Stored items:
>>>>
-- ==== Sys2Proof/Machine/Formats.lean ====
section
/-! DEFINITION. Number formats, rounding and random streams (03): every value is computed exactly as a rational and
rounded once by `roundInt` (R55) or `roundF` (R57). Flags are the five bits of R135. -/

namespace Sys2Proof

/-! ### T5, A4 (R38 to R42) -/

/-- Trit `i` of a T5 code (R38). -/
def trit (p i : Nat) : Int := ((p / 3 ^ i % 3 : Nat) : Int) - 1

/-- The T5 code of five trits (R38). -/
def t5 (t : Nat → Int) : Nat := ((List.range 5).map (fun i => (t i + 1).toNat * 3 ^ i)).sum

/-- Whether a T5 byte is a valid code (R40). -/
def t5Valid (p : Nat) : Bool := decide (p ≤ 242)

/-- Nibble `i` of packed A4 bytes, as a code 0 to 15 (R42). -/
def a4Code (bs : Nat → Nat) (i : Nat) : Nat := if i % 2 = 0 then bs (i / 2) % 16 else bs (i / 2) / 16 % 16

/-! ### Rounding (R55) -/

/-- The three rounding modes. -/
inductive RMode where
  | nearest | stochastic | zero
  deriving DecidableEq, Repr

/-- Whether rounding `x / den` in a mode takes a draw (R55). -/
def drawsOn (x : Int) (den : Nat) (m : RMode) : Bool := decide (m = .stochastic) && decide (x % (den : Int) ≠ 0)

/-- `x / den` rounded to an integer under R55, with the random input `r`. -/
def roundInt (x : Int) (den : Nat) (m : RMode) (r : Nat) : Int :=
  let n := x / (den : Int)
  let f := (x % (den : Int)).toNat
  if f = 0 then n
  else match m with
    | .nearest => if 2 * f > den ∨ (2 * f = den ∧ n % 2 = 1) then n + 1 else n
    | .zero => if x < 0 then n + 1 else n
    | .stochastic => if r < (f * 131072 + den) / (2 * den) then n + 1 else n

/-! ### Random streams (R58 to R60) -/

/-- The four multipliers of R59. -/
def streamM (i : Nat) : Nat :=
  [0xA3B195C72E4DF06B, 0xD7E24A19B63C8F55, 0x8C5F13A7E90BD26D, 0xE4A97B315C08F2D3].getD i 1

/-- Word `n` of stream `sid` = (c << 14) | (t << 6) | j under a seed (R59). -/
def streamWord (seed sid n : Nat) : Nat :=
  let k := seed ^^^ (sid * 0x9B4D21F7C6E3A85F % 2 ^ 64)
  [0, 1, 2, 3].foldl (fun x i =>
    let x := x ^^^ (x >>> 29)
    let x := x * streamM i % 2 ^ 64
    let x := x ^^^ (x >>> 32)
    (x + k) % 2 ^ 64) (n ^^^ k)

/-- A stream in use by one operation: its counter, and the draws left in the current word (R60). -/
structure Rnd where
  seed : Nat
  sid : Nat
  ctr : Nat
  word : Nat
  left : Nat
  deriving DecidableEq, Repr, Inhabited

/-- One 16-bit draw (R60). -/
def Rnd.draw (r : Rnd) : Nat × Rnd :=
  if r.left = 0 then
    let w := streamWord r.seed r.sid r.ctr
    (w % 65536, { r with ctr := (r.ctr + 1) % 2 ^ 64, word := w / 65536, left := 3 })
  else (r.word % 65536, { r with word := r.word / 65536, left := r.left - 1 })

/-- Round with the draw taken only when R55 takes one. -/
def roundR (x : Int) (den : Nat) (m : RMode) (r : Rnd) : Int × Rnd :=
  if drawsOn x den m then
    let d := r.draw
    (roundInt x den m d.1, d.2)
  else (roundInt x den m 0, r)

/-! ### Floating point as exact rationals -/

/-- A floating-point value, exactly: NaN, infinity, or `num / den` with the sign kept for zero. -/
inductive FVal where
  | nan
  | inf (neg : Bool)
  | fin (neg : Bool) (num den : Nat)
  deriving DecidableEq, Repr, Inhabited

/-- The value of fp32 bits. -/
def fp32Val (b : Nat) : FVal :=
  let neg := bit b 31
  let e := bits b 23 8
  let f := bits b 0 23
  if e = 255 then (if f = 0 then .inf neg else .nan)
  else if e = 0 then .fin neg f (2 ^ 149)
  else if e ≥ 150 then .fin neg ((f + 2 ^ 23) * 2 ^ (e - 150)) 1
  else .fin neg (f + 2 ^ 23) (2 ^ (150 - e))

/-- bf16 bits as fp32 bits (R140). -/
def bfTo32 (b : Nat) : Nat := b % 65536 * 65536

/-- The canonical fp32 NaN (R57). -/
def nan32 : Nat := 0x7FC00000

/-- Infinity of a sign in a format of precision `p`. -/
def infBits (p : Nat) (neg : Bool) : Nat := (if neg then 256 * 2 ^ (p - 1) else 0) + 255 * 2 ^ (p - 1)

/-- Zero of a sign. -/
def zeroBits (p : Nat) (neg : Bool) : Nat := if neg then 256 * 2 ^ (p - 1) else 0

/-- A signed integer of a sign and a magnitude. -/
def signedInt (neg : Bool) (n : Nat) : Int := if neg then -(n : Int) else n

/-- The exponent of the leading bit of `num / den`, both positive. -/
def leadExp (num den : Nat) : Int :=
  let e := (Nat.log2 num : Int) - Nat.log2 den
  let low := if 0 ≤ e then decide (num < den * 2 ^ e.toNat) else decide (num * 2 ^ (-e).toNat < den)
  if low then e - 1 else e

/-- Whether a magnitude exceeds the largest finite value of a format of precision `p` (R135). -/
def aboveMax (p num den : Nat) : Bool := decide (den * ((2 ^ p - 1) * 2 ^ (128 - p)) < num)

/-- Round a non-zero exact value to a format of precision `p` (24 fp32, 8 bf16) under R57: bits, flags, stream. Overflow is judged
on the exact value (R135). -/
def roundF (p : Nat) (m : RMode) (neg : Bool) (num den : Nat) (r : Rnd) : Nat × Nat × Rnd :=
  if num = 0 then (zeroBits p neg, 0, r)
  else
    let e := max (leadExp num den) (-126)
    let k := e - ((p : Int) - 1)
    let (xn, xd) := if 0 ≤ k then (num, den * 2 ^ k.toNat) else (num * 2 ^ (-k).toNat, den)
    let (n, r) := roundR (signedInt neg xn) xd m r
    let b := (e + 126).toNat * 2 ^ (p - 1) + n.natAbs
    let top := 255 * 2 ^ (p - 1)
    let mag := min b (if m = .zero then top - 1 else top)
    (zeroBits p neg + mag, (if aboveMax p num den then fOverflow else 0) + (if b < 2 ^ (p - 1) then fUnderflow else 0), r)

/-- The stream handed to roundings that never draw. -/
def noRnd : Rnd := { seed := 0, sid := 0, ctr := 0, word := 0, left := 0 }

/-- rne32 of an exact value: bits and flags (R61). -/
def rne32 (neg : Bool) (num den : Nat) : Nat × Nat :=
  let x := roundF 24 .nearest neg num den noRnd
  (x.1, x.2.1)

/-- rne32 of an integer over a power of two, positive zero for 0. -/
def rneInt (x : Int) (den : Nat) : Nat × Nat := rne32 (decide (x < 0)) x.natAbs den

/-- A floating-point value rounded to fp32 nearest-even: NaN is canonical, infinity stays. -/
def FVal.to32 : FVal → Nat × Nat
  | .nan => (nan32, 0)
  | .inf neg => (infBits 24 neg, 0)
  | .fin neg n d => rne32 neg n d

/-- Whether bits are NaN. -/
def isNan (b : Nat) : Bool := decide (fp32Val b = .nan)

/-- The signed numerator over the denominator of a finite value. -/
def FVal.q : FVal → Int × Nat
  | .fin neg n d => (signedInt neg n, d)
  | _ => (0, 1)

/-- a + b in fp32 (R124, R150). -/
def fAdd (a b : Nat) : Nat × Nat :=
  match fp32Val a, fp32Val b with
  | .nan, _ => (nan32, 0)
  | _, .nan => (nan32, 0)
  | .inf s, .inf t => if s = t then (infBits 24 s, 0) else (nan32, fInvalid)
  | .inf s, _ => (infBits 24 s, 0)
  | _, .inf t => (infBits 24 t, 0)
  | .fin s n d, .fin t m e =>
    let x : Int := signedInt s n * e + signedInt t m * d
    if x = 0 then (zeroBits 24 (s && t), 0) else rneInt x (d * e)

/-- The sign of fp32 bits flipped, NaN made canonical. -/
def fNeg (b : Nat) : Nat := if isNan b then nan32 else if bit b 31 then b - 2 ^ 31 else b + 2 ^ 31

/-- The sign cleared, NaN made canonical. -/
def fAbs (b : Nat) : Nat := if isNan b then nan32 else b % 2 ^ 31

/-- a - b in fp32. -/
def fSub (a b : Nat) : Nat × Nat := fAdd a (fNeg b)

/-- a × b in fp32. -/
def fMul (a b : Nat) : Nat × Nat :=
  match fp32Val a, fp32Val b with
  | .nan, _ => (nan32, 0)
  | _, .nan => (nan32, 0)
  | .inf s, .inf t => (infBits 24 (s != t), 0)
  | .inf s, .fin t m _ => if m = 0 then (nan32, fInvalid) else (infBits 24 (s != t), 0)
  | .fin s n _, .inf t => if n = 0 then (nan32, fInvalid) else (infBits 24 (s != t), 0)
  | .fin s n d, .fin t m e => rne32 (s != t) (n * m) (d * e)

/-- a / b in fp32 (R150): every division by zero raises divide_by_zero (R141, assumption log entry 20). -/
def fDiv (a b : Nat) : Nat × Nat :=
  match fp32Val a, fp32Val b with
  | .nan, _ => (nan32, 0)
  | _, .nan => (nan32, 0)
  | .inf _, .inf _ => (nan32, fInvalid)
  | .inf s, .fin t m _ => (infBits 24 (s != t), if m = 0 then fDivZero else 0)
  | .fin s _ _, .inf t => (zeroBits 24 (s != t), 0)
  | .fin s n d, .fin t m e =>
    if m = 0 then (if n = 0 then (nan32, fInvalid + fDivZero) else (infBits 24 (s != t), fDivZero))
    else rne32 (s != t) (n * e) (d * m)

/-- The integer square root, bit by bit from bit 331. -/
def isqrt (x : Nat) : Nat :=
  ((List.range 332).reverse).foldl (fun r i => if (r + 2 ^ i) * (r + 2 ^ i) ≤ x then r + 2 ^ i else r) 0

/-- The square root in fp32, correctly rounded (R150). -/
def fSqrt (a : Nat) : Nat × Nat :=
  match fp32Val a with
  | .nan => (nan32, 0)
  | .inf false => (infBits 24 false, 0)
  | .inf true => (nan32, fInvalid)
  | .fin s n d =>
    if n = 0 then (zeroBits 24 s, 0)
    else if s then (nan32, fInvalid)
    else
      let x := n * 2 ^ 400 / d
      let r := isqrt x
      let exact := decide (r * r * d = n * 2 ^ 400)
      rne32 false (2 * r + (if exact then 0 else 1)) (2 ^ 201)

/-- Order of two non-NaN values: a < b with the zeros equal. -/
def fLt (a b : Nat) : Bool :=
  match fp32Val a, fp32Val b with
  | .nan, _ => false
  | _, .nan => false
  | .inf s, .inf t => s && !t
  | .inf s, _ => s
  | _, .inf t => !t
  | .fin s n d, .fin t m e => decide (signedInt s n * e < signedInt t m * d)

/-- Equality of two values: NaN equals nothing, the zeros are equal (R124). -/
def fEq (a b : Nat) : Bool := !isNan a && !isNan b && !fLt a b && !fLt b a

/-- MAX of R124: +0.0 is larger than -0.0, NaN if either is NaN. -/
def fMax (a b : Nat) : Nat :=
  if isNan a || isNan b then nan32 else if fLt a b then b else if fLt b a then a else if bit a 31 then b else a

/-- MIN of R124. -/
def fMin (a b : Nat) : Nat :=
  if isNan a || isNan b then nan32 else if fLt a b then a else if fLt b a then b else if bit a 31 then a else b

/-- Multiply by 2ⁿ, rounded once (R124 SHIFT; R109). -/
def fScale (a : Nat) (n : Int) : Nat × Nat :=
  match fp32Val a with
  | .fin s m d => if 0 ≤ n then rne32 s (m * 2 ^ n.toNat) d else rne32 s m (d * 2 ^ (-n).toNat)
  | v => v.to32

/-- fp32 to bf16 bits in a mode (R57). -/
def toBf16 (a : Nat) (m : RMode) (r : Rnd) : Nat × Nat × Rnd :=
  match fp32Val a with
  | .nan => (0x7FC0, 0, r)
  | .inf s => (infBits 8 s, 0, r)
  | .fin s n d => roundF 8 m s n d r

/-- Round to an integer and clamp to ±`q` (R41, R42, R44). A NaN has no stated result: a free value of the operands, the same
whenever these are (R118, assumption log entry 161). -/
def toIntClamp (q : Nat) (a : Nat) (m : RMode) (r : Rnd) : Int × Nat × Rnd :=
  match fp32Val a with
  | .nan => ((Config.nanInt q a % (2 * q + 1) : Nat) - (q : Int), 0, r)
  | .inf s => (signedInt s q, fOverflow, r)
  | .fin s n d =>
    let (x, r) := roundR (signedInt s n) d m r
    if x > q then (q, fOverflow, r) else if x < -(q : Int) then (-(q : Int), fOverflow, r) else (x, 0, r)

/-- Round to an int32 with clamping (R127). -/
def toInt32 (a : Nat) : Int × Nat :=
  match fp32Val a with
  | .nan => (sgn 32 (Config.nanInt (2 ^ 31) a), 0)
  | .inf s => (if s then -(2 ^ 31) else 2 ^ 31 - 1, fOverflow)
  | .fin s n d =>
    let x := roundInt (signedInt s n) d .nearest 0
    if x > 2 ^ 31 - 1 then (2 ^ 31 - 1, fOverflow) else if x < -(2 ^ 31) then (-(2 ^ 31), fOverflow) else (x, 0)

/-- Saturate to int32 (R50). -/
def sat32 (x : Int) : Int := if x > 2 ^ 31 - 1 then 2 ^ 31 - 1 else if x < -(2 ^ 31) then -(2 ^ 31) else x

/-- The fixed tree of R116 with every node's flags, on fuel no smaller than the list's length. -/
def fixedSumF : Nat → List Nat → Nat × Nat
  | 0, _ => (0, 0)
  | _ + 1, [] => (0, 0)
  | _ + 1, [x] => (x, 0)
  | k + 1, xs =>
    let h := 2 ^ Nat.log2 (xs.length - 1)
    let a := fixedSumF k (xs.take h)
    let b := fixedSumF k (xs.drop h)
    let c := fAdd a.1 b.1
    (c.1, a.2 ||| b.2 ||| c.2)

/-- fixed_sum of R116; an empty sum is +0.0. -/
def fixedSum (xs : List Nat) : Nat × Nat := fixedSumF xs.length xs

/-- frexp1 of R132: the exponent k with |x| = m × 2ᵏ, m in [1, 2). -/
def frexpK (n d : Nat) : Int := leadExp n d

/-! ### B16, KV and compressed formats (R45 to R54) -/

/-- B16 conversion of bf16 values (R46): the shared exponent and mantissas, or none at an infinity or NaN. -/
def toB16 (xs : List Nat) : Option (Nat × List Int) :=
  if xs.any (fun x => bits x 7 8 = 255) then none
  else
    let e' := fun x => max (bits x 7 8) 1
    let sg := fun x => bits x 0 7 + (if bits x 7 8 = 0 then 0 else 128)
    let e := (xs.filter (fun x => sg x ≠ 0)).foldl (fun a x => max a (e' x)) 1
    some (e, xs.map (fun x =>
      let v := signedInt (bit x 15) (sg x)
      roundInt (v * 2 ^ 7) (2 ^ (e - e' x)) .nearest 0))

/-- The 88-byte record of a B16 group (R45). -/
def b16Bytes (e : Nat) (ms : List Int) : List Byte :=
  (ms.map (fun m => leBytes 2 (wrap 16 m))).flatten ++ leBytes 8 e

/-- KV quantisation of one head's vector (R52): bf16 scale, elements, whether invalid is raised. -/
def kvQuant (q : Nat) (xs : List Nat) : Nat × List Int × Bool :=
  if xs.any (fun x => bits x 23 8 = 255) then (0x7FC0, xs.map (fun _ => 0), true)
  else
    let mx := xs.foldl (fun a x => if fLt a (fAbs x) then fAbs x else a) 0
    match fp32Val mx with
    | .fin _ n d =>
      if n = 0 then (0, xs.map (fun _ => 0), false)
      else
        let e := max (leadExp n (d * q)) (-126)
        let k := e - 7
        let (xn, xd) := if 0 ≤ k then (n, d * q * 2 ^ k.toNat) else (n * 2 ^ (-k).toNat, d * q)
        let c := (xn + xd - 1) / xd
        let s := (e + 126).toNat * 128 + c
        match fp32Val (bfTo32 s) with
        | .fin _ sn sd => (s, xs.map (fun x =>
            match fp32Val x with
            | .fin neg a b =>
              let v := roundInt (signedInt neg (a * sd)) (b * sn) .nearest 0
              if v > q then (q : Int) else if v < -(q : Int) then -(q : Int) else v
            | _ => 0), false)
        | _ => (s, xs.map (fun _ => 0), false)
    | _ => (0, xs.map (fun _ => 0), false)

/-- decode_weight of R54. -/
def decodeWeight (base : Nat) (off : Nat → Nat) (w : Nat) : Nat :=
  if w = 0x3FF then 0
  else
    let s := w / 512 % 2
    let m := w / 4 % 128
    let e : Int := (base : Int) - off (w % 4)
    if e < 1 then s * 32768 else s * 32768 + e.toNat % 256 * 128 + m

/-- The 96 bf16 weights of a 128-byte compressed group, or none for base 255 (R53, R54). `tab` reads the table set. -/
def decodeGroup (bs : List Byte) (tab : Nat → Nat) : Option (List Nat) :=
  let g := leVal bs
  let base := bits g 0 8
  let ti := bits g 8 6
  if base = 255 then none
  else some ((List.range 96).map (fun i => decodeWeight base (fun j => tab (4 * ti + j)) (bits g (64 + 10 * i) 10)))

/-! ### Hash (R151) -/

/-- HASH of R151. -/
def hash64 (tok layer choice key : Nat) : Nat :=
  let x := (tok ^^^ key) % 2 ^ 64
  let x := (x + (layer * 256 ||| choice) * 0x8F3B6D21A7C45E19) % 2 ^ 64
  let x := x ^^^ (x >>> 31)
  let x := x * 0xE1D74B9A2C68F035 % 2 ^ 64
  let x := x ^^^ (x >>> 29)
  let x := (x + key) % 2 ^ 64
  let x := x * 0xA4C93E875B12D76B % 2 ^ 64
  x ^^^ (x >>> 32)

end Sys2Proof
end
<<<<
▸ Work instructions: From the data above, copy out every line with the string "layer" in it.

▸ Solution to this task:
def hash64 (tok layer choice key : Nat) : Nat :=
  let x := (x + (layer * 256 ||| choice) * 0x8F3B6D21A7C45E19) % 2 ^ 64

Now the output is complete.